Go back to the old format but with a few hours of TechLive. Maybe start TechLive at 7AM and goto 1PM. The bring back new episodes of CyberCrime, Working the Web, Silicon Spin w/ Some one other then Dvorick and better issues. Get rid of Internet Tonight, if that show is still on. I fail to see how that show is entertaining and/or informative. Bring back the old Call For Help and Screen Savers.


----------



## Brian Rector (Mar 25, 2002)

Internet Tonight was cancelled by TechTV almost a year and a half ago. However, the channel still showed reruns of the show even though it was cancelled. 

If the channel doesnt improve soon, I think its about time for the people at the channel to seriously consider pulling the plug. I am a fan of the channel, but things have gotten worse ever since the name change from ZDTV to TechTV.


----------



## Scott Greczkowski (Mar 21, 2002)

The ruined the channel when they got rid of the cute perky chick on the Screen Savers with Leo Leporte.

I haven't watched much since then.


----------



## Brian Rector (Mar 25, 2002)

Even the chat rooms at TechTV havent been the same since Kate went to GameSpotTV. (I still think that putting her on a show about videogames was a demotion, not a "promotion", as she did describe the move a few days after it happened). When the show had her and Leo as hosts, the chat rooms were at the max then. However, most of the chatters were going "Oooh Kate, Marry Me!!!" or "Leo..Youre The Man!!". Okay, it was a bit annoying, but it was kinda funny as well.

I have heard from various sources that said that the people at TechTV didnt like Kate getting more attention than Leo, so they thought that maybe the show would be better if it was just a show with male hosts...thus making the show more geared towards geeks. However, the move wasnt successful. Viewership of the show went down and there were letters by people who wanted Kate back. So, TechTV decided to include women in the show to increase the viewership and spice up the show. The move still hasnt helped any.


----------



## Geronimo (Mar 23, 2002)

I guess the bottom line is that there is really very little to watch on Tech TV anymore. I still catcha few minutes of Screes Savers from time to time. And Fresg Gear will kill a few minutes. 

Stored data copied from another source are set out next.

-- ==== Sys2Proof/Laws/FramesDictionary.lean ====
section
/-!
SUPPORT. What each operation of Machine/Dictionary.lean may change, one lemma each.
-/

namespace Sys2Proof.Machine

set_option Elab.async false

open Sys2Proof

theorem writeRoleEntry_rf (x0 x1 s) :
    RF vOk [.octets] [] s (writeRoleEntry x0 x1 s) := by
  unfold writeRoleEntry
  extract_lets v0
  refine rf_ite (fun _h1 => ?_) (fun _h2 => ?_)
  · exact rf_error _
  · refine rf_ite (fun _h3 => ?_) (fun _h4 => ?_)
    · exact rf_error _
    · refine rf_ok ?_
      refine rf_step (State.setOct_rf _ _ _ _) rfl rfl ?_
      exact rf_refl

theorem writeAnchor_rf (x0 x1 s) :
    RF vOk [.octets] [] s (writeAnchor x0 x1 s) := by
  unfold writeAnchor
  extract_lets v0
  refine rf_cut (W := vS) v0 ?_ (fun h1 => ?_)
  · unfold v0
    refine rf_step (State.setOct_rf _ _ _ _) rfl rfl ?_
    exact rf_refl
  refine rf_ite (fun _h2 => ?_) (fun _h3 => ?_)
  · exact rf_error _
  · refine rf_ok ?_
    exact h1

theorem writeMpEnable_rf (x0 x1 s) :
    RF vS [.force, .pot] [0x110002] s (writeMpEnable x0 x1 s) := by
  have pot {t : State} (h : RF vS [.force, .pot] [0x110002] s t) (x : PotSt) :
      RF vS [.force, .pot] [0x110002] s { t with pot := x } :=
    rf_upd (b := t) h ⟨fun f hf hv => by cases f <;> first | exact absurd (by decide) hf | exact absurd rfl hv | rfl | exact ⟨rfl, rfl⟩ | exact ⟨rfl, rfl, rfl, rfl, rfl⟩, Or.inr fun _ _ => rfl⟩ (Keeps.of rfl (Nat.le_refl _) rfl)
  have h0 : RF vS [.force, .pot] [0x110002] s (s.setNum OD.mpEnable x0 x1) :=
    rf_step (State.setNum_rf _ _ _ _) rfl rfl rf_refl
  unfold writeMpEnable
  refine rf_ite (fun _ => ?_) (fun _ => pot (rf_step (State.take_rf _ _ _) rfl rfl h0) _)
  have h1 := pot (rf_step (State.takeAll_rf _ [OD.mpEnable, OD.ipv4, OD.ipv6, OD.gateway] x0) rfl rfl h0)
  exact rf_ite (fun _ => rf_step (State.takePtp_rf _ _) rfl rfl (h1 _)) (fun _ => h1 _)

theorem writeDeviceOn_rf (s) :
    RF vOk [.freeCtr, .mode, .values, .octets, .force, .time, .galley, .vx, .edge, .front, .mogil, .fab, .parts, .pot, .res, .pins, .alarms] (0x200003 :: 0x200004 :: 0x200005 :: 0x200006 :: 0x200007 :: 0x20000D :: 0x20000E :: 0x31100C :: 0x31100D :: 0x410003 :: 0x414008 :: 0x414009 :: 0x41400D :: 0x500001 :: 0x600006 :: 0x600008 :: 0x600009 :: 0x60000A :: 0x60000B :: 0x60000E :: 0x60000F :: 0x600013 :: 0x60001D :: 0x601008 :: 0x620005 :: 0x620007 :: 0x620009 :: 0x80000E :: 0x822009 :: 0x82800A :: 0xB20006 :: 0xB20007 :: 0xB2000F :: []) s (writeDeviceOn s) := by
  unfold writeDeviceOn
  extract_lets v0
  split
  · rename_i w1 w2 w3
    refine rf_pair_snd w3 ?_ (fun h4 => ?_)
    · refine rf_step (State.deviceOn_rf _ _) rfl rfl ?_
      refine rf_upd (b := s) ?_ ⟨fun f hf hv => by cases f <;> first | exact absurd (by decide) hf | exact absurd rfl hv | rfl | exact ⟨rfl, rfl⟩ | exact ⟨rfl, rfl, rfl, rfl, rfl⟩, Or.inr fun _ _ => rfl⟩ (Keeps.of rfl (Nat.le_add_right _ _) rfl)
      exact rf_refl
    refine rf_ok ?_
    exact h4
  · rename_i w5 w6 w7 w8
    refine rf_pair_snd w8 ?_ (fun h9 => ?_)
    · refine rf_step (State.deviceOn_rf _ _) rfl rfl ?_
      refine rf_upd (b := s) ?_ ⟨fun f hf hv => by cases f <;> first | exact absurd (by decide) hf | exact absurd rfl hv | rfl | exact ⟨rfl, rfl⟩ | exact ⟨rfl, rfl, rfl, rfl, rfl⟩, Or.inr fun _ _ => rfl⟩ (Keeps.of rfl (Nat.le_add_right _ _) rfl)
      exact rf_refl
    exact rf_error _

theorem writePtpEnable_rf (x0 x1 s) :
    RF vS [.force] [0x311001] s (writePtpEnable x0 x1 s) := by
  unfold writePtpEnable
  extract_lets v0
  refine rf_cut (W := vS) v0 ?_ (fun h1 => ?_)
  · unfold v0
    refine rf_step (State.setNum_rf _ _ _ _) rfl rfl ?_
    exact rf_refl
  refine rf_ite (fun _h2 => ?_) (fun _h3 => ?_)
  · refine rf_step (State.takePtp_rf _ _) rfl rfl ?_
    exact h1
  · refine rf_step (State.take_rf _ _ _) rfl rfl ?_
    exact h1

theorem writePtpDomain_rf (x0 s) :
    RF vOk [] [0x310002] s (writePtpDomain x0 s) := by
  unfold writePtpDomain
  extract_lets v0
  refine rf_cut (W := vS) v0 ?_ (fun h1 => ?_)
  · unfold v0
    refine rf_step (State.setNum_rf _ _ _ _) rfl rfl ?_
    exact rf_refl
  refine rf_ite (fun _h2 => ?_) (fun _h3 => ?_)
  · exact rf_error _
  · refine rf_ok ?_
    exact h1

theorem writeBootImage_rf (x0 x1 s) :
    RF vOk [.reply, .freeCtr, .mode, .octets, .time, .galley, .edge, .front, .fab, .pot, .pins, .alarms] [0x200004, 0x200005, 0x200006, 0x200008, 0x20000A, 0x600008, 0x600009, 0x60000A, 0x60000B, 0x620007, 0x620009, 0xB20006, 0xB20007, 0xB2000F] s (writeBootImage x0 x1 s) := by
  unfold writeBootImage
  extract_lets v0
  refine rf_cut (W := vS) v0 ?_ (fun h1 => ?_)
  · unfold v0
    refine rf_step (bootImage_rf _ _ _) rfl rfl ?_
    exact rf_refl
  refine rf_ite (fun _h2 => ?_) (fun _h3 => ?_)
  · refine rf_ok ?_
    exact h1
  · exact rf_error _

theorem writeStaticBytes_rf (x0 s) :
    RF vOk [.front] [0x430007] s (writeStaticBytes x0 s) := by
  unfold writeStaticBytes
  refine rf_step (writeStatic_rf _ _ _ _ _) rfl rfl ?_
  exact rf_refl

theorem State.holdNum_rf (s x1 x2 x3 x4) :
    RF vS [.values, .force, .parts] [] s (State.holdNum s x1 x2 x3 x4) := by
  unfold State.holdNum
  extract_lets v0 v1
  refine rf_cut (W := vS) v1 ?_ (fun h2 => ?_)
  · unfold v1
    refine rf_step (State.takeTie_rf _ _ _) rfl rfl ?_
    refine rf_step (State.setNum_rfv _ _ _ _) rfl rfl ?_
    exact rf_refl
  refine rf_ite (fun _h3 => ?_) (fun _h4 => ?_)
  · refine rf_step (State.setNum_rfv _ _ _ _) rfl rfl ?_
    exact rf_refl
  · refine rf_ite (fun _h5 => ?_) (fun _h6 => ?_)
    · refine rf_step (State.touchPart_rf _ _) rfl rfl ?_
      exact h2
    · refine rf_ite (fun _h7 => ?_) (fun _h8 => ?_)
      · refine rf_step (State.touchPart_rf _ _) rfl rfl ?_
        exact h2
      · refine rf_ite (fun _h9 => ?_) (fun _h10 => ?_)
        · refine rf_step (State.touchPart_rf _ _) rfl rfl ?_
          exact h2
        · refine rf_ite (fun _h11 => ?_) (fun _h12 => ?_)
          · refine rf_step (State.touchPart_rf _ _) rfl rfl ?_
            exact h2
          · exact h2

theorem State.applyNum_rf (s x1 x2 x3 x4 x5) :
    RF vOk [.reply, .freeCtr, .mode, .values, .octets, .force, .selects, .time, .galley, .vx, .edge, .front, .mogil, .mem, .fab, .host, .parts, .pot, .sec, .res, .pins, .alarms] (0x110002 :: 0x200003 :: 0x200004 :: 0x200005 :: 0x200006 :: 0x200007 :: 0x200008 :: 0x20000D :: 0x20000E :: 0x210004 :: 0x210007 :: 0x300005 :: 0x300013 :: 0x300014 :: 0x300018 :: 0x30001A :: 0x30001C :: 0x301001 :: 0x310002 :: 0x311001 :: 0x31100C :: 0x31100D :: 0x400007 :: 0x400008 :: 0x400009 :: 0x410003 :: 0x414008 :: 0x414009 :: 0x41400D :: 0x418001 :: 0x41800A :: 0x500001 :: 0x50000E :: 0x50100F :: 0x502002 :: 0x600002 :: 0x600006 :: 0x600008 :: 0x600009 :: 0x60000A :: 0x60000B :: 0x60000E :: 0x60000F :: 0x600013 :: 0x60001D :: 0x601004 :: 0x601005 :: 0x601007 :: 0x601008 :: 0x610003 :: 0x610008 :: 0x620005 :: 0x620007 :: 0x620009 :: 0x630002 :: 0x700009 :: 0x80000E :: 0x822009 :: 0x824005 :: 0x82800A :: 0x910007 :: 0xA01006 :: 0xA40002 :: 0xA40003 :: 0xA4000D :: 0xA4000E :: 0xB0000A :: 0xB10004 :: 0xB20006 :: 0xB20007 :: 0xB2000F :: 0xD00002 :: 0xD00006 :: 0xD00008 :: []) s (State.applyNum s x1 x2 x3 x4 x5) := by
  unfold State.applyNum
  extract_lets v0 v1
  refine rf_cut (W := vS) v1 ?_ (fun h2 => ?_)
  · unfold v1
    refine rf_step (State.setSel_rf _ _ _ _) rfl rfl ?_
    exact rf_refl
  refine rf_ite (fun _h3 => ?_) (fun _h4 => ?_)
  · refine rf_ok ?_
    refine rf_ite (fun _h5 => ?_) (fun _h6 => ?_)
    · refine rf_step (State.touchPart_rf _ _) rfl rfl ?_
      exact h2
    · exact h2
  · split
    · rename_i w7 w8 w9
      refine rf_step (writeFuse_rf _ _ _ _) rfl rfl ?_
      exact rf_refl
    · rename_i w10 w11
      split
      · rename_i w12 w13
        refine rf_ok ?_
        refine rf_step (writeMpEnable_rf _ _ _) rfl rfl ?_
        exact rf_refl
      · rename_i w14 w15
        refine rf_step (writeModeRequest_rf _ _) rfl rfl ?_
        exact rf_refl
      · rename_i w16 w17
        refine rf_ite (fun _h18 => ?_) (fun _h19 => ?_)
        · refine rf_step (writeDeviceOn_rf _) rfl rfl ?_
          exact rf_refl
        · refine rf_step (deviceOff_rf _) rfl rfl ?_
          exact rf_refl
      · rename_i w20 w21
        refine rf_ok ?_
        refine rf_step (State.capsNow_rf _) rfl rfl ?_
        refine rf_step (State.holdNum_rf _ _ _ _ _) rfl rfl ?_
        exact rf_refl
      · rename_i w22 w23
        refine rf_ok ?_
        refine rf_step (State.reclamp_rf _) rfl rfl ?_
        refine rf_step (State.holdNum_rf _ _ _ _ _) rfl rfl ?_
        exact rf_refl
      · rename_i w24 w25
        refine rf_ok ?_
        refine rf_step (State.dropOutputs_rf _) rfl rfl ?_
        refine rf_step (State.holdNum_rf _ _ _ _ _) rfl rfl ?_
        exact rf_refl
      · rename_i w26 w27
        refine rf_step (writePtpDomain_rf _ _) rfl rfl ?_
        exact rf_refl
      · rename_i w28 w29
        refine rf_step (writeTimeSet_rf _ _) rfl rfl ?_
        exact rf_refl
      · rename_i w30 w31
        refine rf_step (writeReference_rf _ _ _) rfl rfl ?_
        exact rf_refl
      · rename_i w32 w33
        refine rf_ok ?_
        refine rf_step (writePtpEnable_rf _ _ _) rfl rfl ?_
        exact rf_refl
      · rename_i w34 w35
        refine rf_step (writePrbsConfig_rf _ _ _) rfl rfl ?_
        exact rf_refl
      · rename_i w36 w37
        refine rf_step (writePrbsClear_rf _ _ _) rfl rfl ?_
        exact rf_refl
      · rename_i w38 w39
        refine rf_step (enablePort_rf _ _ _) rfl rfl ?_
        exact rf_refl
      · rename_i w40 w41
        refine rf_step (enableFlow_rf _ _ _) rfl rfl ?_
        exact rf_refl
      · rename_i w42 w43
        refine rf_step (writeFlowActivePort_rf _ _ _) rfl rfl ?_
        exact rf_refl
      · rename_i w44 w45
        refine rf_step (enableMacsec_rf _ _ _) rfl rfl ?_
        exact rf_refl
      · rename_i w46 w47
        refine rf_step (writeTxAn_rf _ _ _) rfl rfl ?_
        exact rf_refl
      · rename_i w48 w49
        refine rf_step (enableMogil_rf _ _) rfl rfl ?_
        exact rf_refl
      · rename_i w50 w51
        refine rf_step (writeTakeoverNow_rf _ _) rfl rfl ?_
        exact rf_refl
      · rename_i w52 w53
        refine rf_step (writeMogilPrbs_rf _ _ _) rfl rfl ?_
        exact rf_refl
      · rename_i w54 w55
        refine rf_step (writeChannelMap_rf _ _ _) rfl rfl ?_
        exact rf_refl
      · rename_i w56 w57
        refine rf_ok ?_
        refine rf_ite (fun _h58 => ?_) (fun _h59 => ?_)
        · refine rf_step (clearCounts_rf _) rfl rfl ?_
          exact rf_refl
        · exact rf_refl
      · rename_i w60 w61
        refine rf_step (writePeriod_rf _ _ _) rfl rfl ?_
        exact rf_refl
      · rename_i w62 w63
        refine rf_step (writePressLead_rf _ _ _) rfl rfl ?_
        exact rf_refl
      · rename_i w64 w65
        refine rf_step (writeSlotFormes_rf _ _ _) rfl rfl ?_
        exact rf_refl
      · rename_i w66 w67
        refine rf_step (enableCell_rf _ _ _) rfl rfl ?_
        exact rf_refl
      · rename_i w68 w69
        refine rf_step (enableForme_rf _ _ _) rfl rfl ?_
        exact rf_refl
      · rename_i w70 w71
        refine rf_step (enableHamper_rf _ _ _) rfl rfl ?_
        exact rf_refl
      · rename_i w72 w73
        refine rf_step (writeCoreImage_rf _ _ _) rfl rfl ?_
        exact rf_refl
      · rename_i w74 w75
        refine rf_step (enableGroup_rf _ _ _) rfl rfl ?_
        exact rf_refl
      · rename_i w76 w77
        refine rf_step (enableRamp_rf _ _ _) rfl rfl ?_
        exact rf_refl
      · rename_i w78 w79
        refine rf_step (enableContext_rf _ _ _) rfl rfl ?_
        exact rf_refl
      · rename_i w80 w81
        refine rf_step (writeSpareNow_rf _ _ _) rfl rfl ?_
        exact rf_refl
      · rename_i w82 w83
        refine rf_step (enableRegion_rf _ _ _) rfl rfl ?_
        exact rf_refl
      · rename_i w84 w85
        refine rf_step (writeRekeyNow_rf _ _ _) rfl rfl ?_
        exact rf_refl
      · rename_i w86 w87
        refine rf_step (enableQp_rf _ _ _) rfl rfl ?_
        exact rf_refl
      · rename_i w88 w89
        refine rf_step (enablePart_rf _ _ _) rfl rfl ?_
        exact rf_refl
      · rename_i w90 w91
        refine rf_step (pausePart_rf _ _ _) rfl rfl ?_
        exact rf_refl
      · rename_i w92 w93
        refine rf_step (resetPart_rf _ _ _) rfl rfl ?_
        exact rf_refl
      · rename_i w94 w95
        refine rf_step (writeUpgradeRecovery_rf _ _) rfl rfl ?_
        exact rf_refl
      · rename_i w96 w97
        refine rf_step (writeUpgradeCommit_rf _ _) rfl rfl ?_
        exact rf_refl
      · rename_i w98 w99
        refine rf_step (writeUpgradeAbandon_rf _ _) rfl rfl ?_
        exact rf_refl
      · rename_i w100 w101
        refine rf_step (writeGpioConfig_rf _ _ _) rfl rfl ?_
        exact rf_refl
      · rename_i w102 w103
        refine rf_step (writeBankVoltage_rf _ _) rfl rfl ?_
        exact rf_refl
      · rename_i w104 w105
        refine rf_ok ?_
        refine rf_step (clearPinFault_rf _ _) rfl rfl ?_
        exact rf_refl
      · rename_i w106 w107
        refine rf_step (writeDiagRun_rf _ _ _) rfl rfl ?_
        exact rf_refl
      · rename_i w108 w109 w110 w111 w112 w113 w114 w115 w116 w117 w118 w119 w120 w121 w122 w123 w124 w125 w126 w127 w128 w129 w130 w131 w132 w133 w134 w135 w136 w137 w138 w139 w140 w141 w142 w143 w144 w145 w146 w147 w148 w149 w150 w151 w152 w153 w154
        refine rf_ok ?_
        refine rf_step (State.holdNum_rf _ _ _ _ _) rfl rfl ?_
        exact rf_refl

But why would I want to watch the third or fourth broadcast of a story on "upskirting" or DBS theft just to see what Jennifer London is wearing in the intro piece?

maybe they will show some good movies.


----------



## Steve Mehs (Mar 21, 2002)

> maybe they will show some good movies.


I wonder if its too much to ask for The Net and Hackers


----------



## lee635 (Apr 17, 2002)

Or Tron or 2001 A Space Odyssey


----------



## Brian Rector (Mar 25, 2002)

IMHO, if I want to see a movie...I'll watch the premiums, PPV, or my local video store's selections. TechTV is a tech channel, not a movie channel. If thats what they think what will get them extra viewers, they are wrong and better rethink their gameplan fast or else the channel will be gone in less than 6 months from now. We will be discussing by then what channels we will want to replace TechTV with when its gone.

It would be nice if Charlie could replace this channel with National Geographic.


----------



## TNGTony (Mar 23, 2002)

Well...it's a trend! The other day I was surprised to find a movie on TVG! (405) Of course it was a movie with horse racing at the core of the plot, but it was an old black and white movie none-the-less!

See ya
Tony


----------



## Brian Rector (Mar 25, 2002)

Imagine if 'YES' started to show movies too. I wouldnt be surprised if that happens soon thanks to the channel being basically Yankees games, radio shows, and infotainment.


----------



## lee635 (Apr 17, 2002)

Yeah, but think about it. They get these old movies for a song and as long as the ad revenue exceeds the variable costs, it's not such a bad deal. 

I've been thinnking about starting a low power educational TV station at my college. It would show old public domain movies and shows and campus sports. Operated mostly volunteers, so any local ad revenue would just be gravy.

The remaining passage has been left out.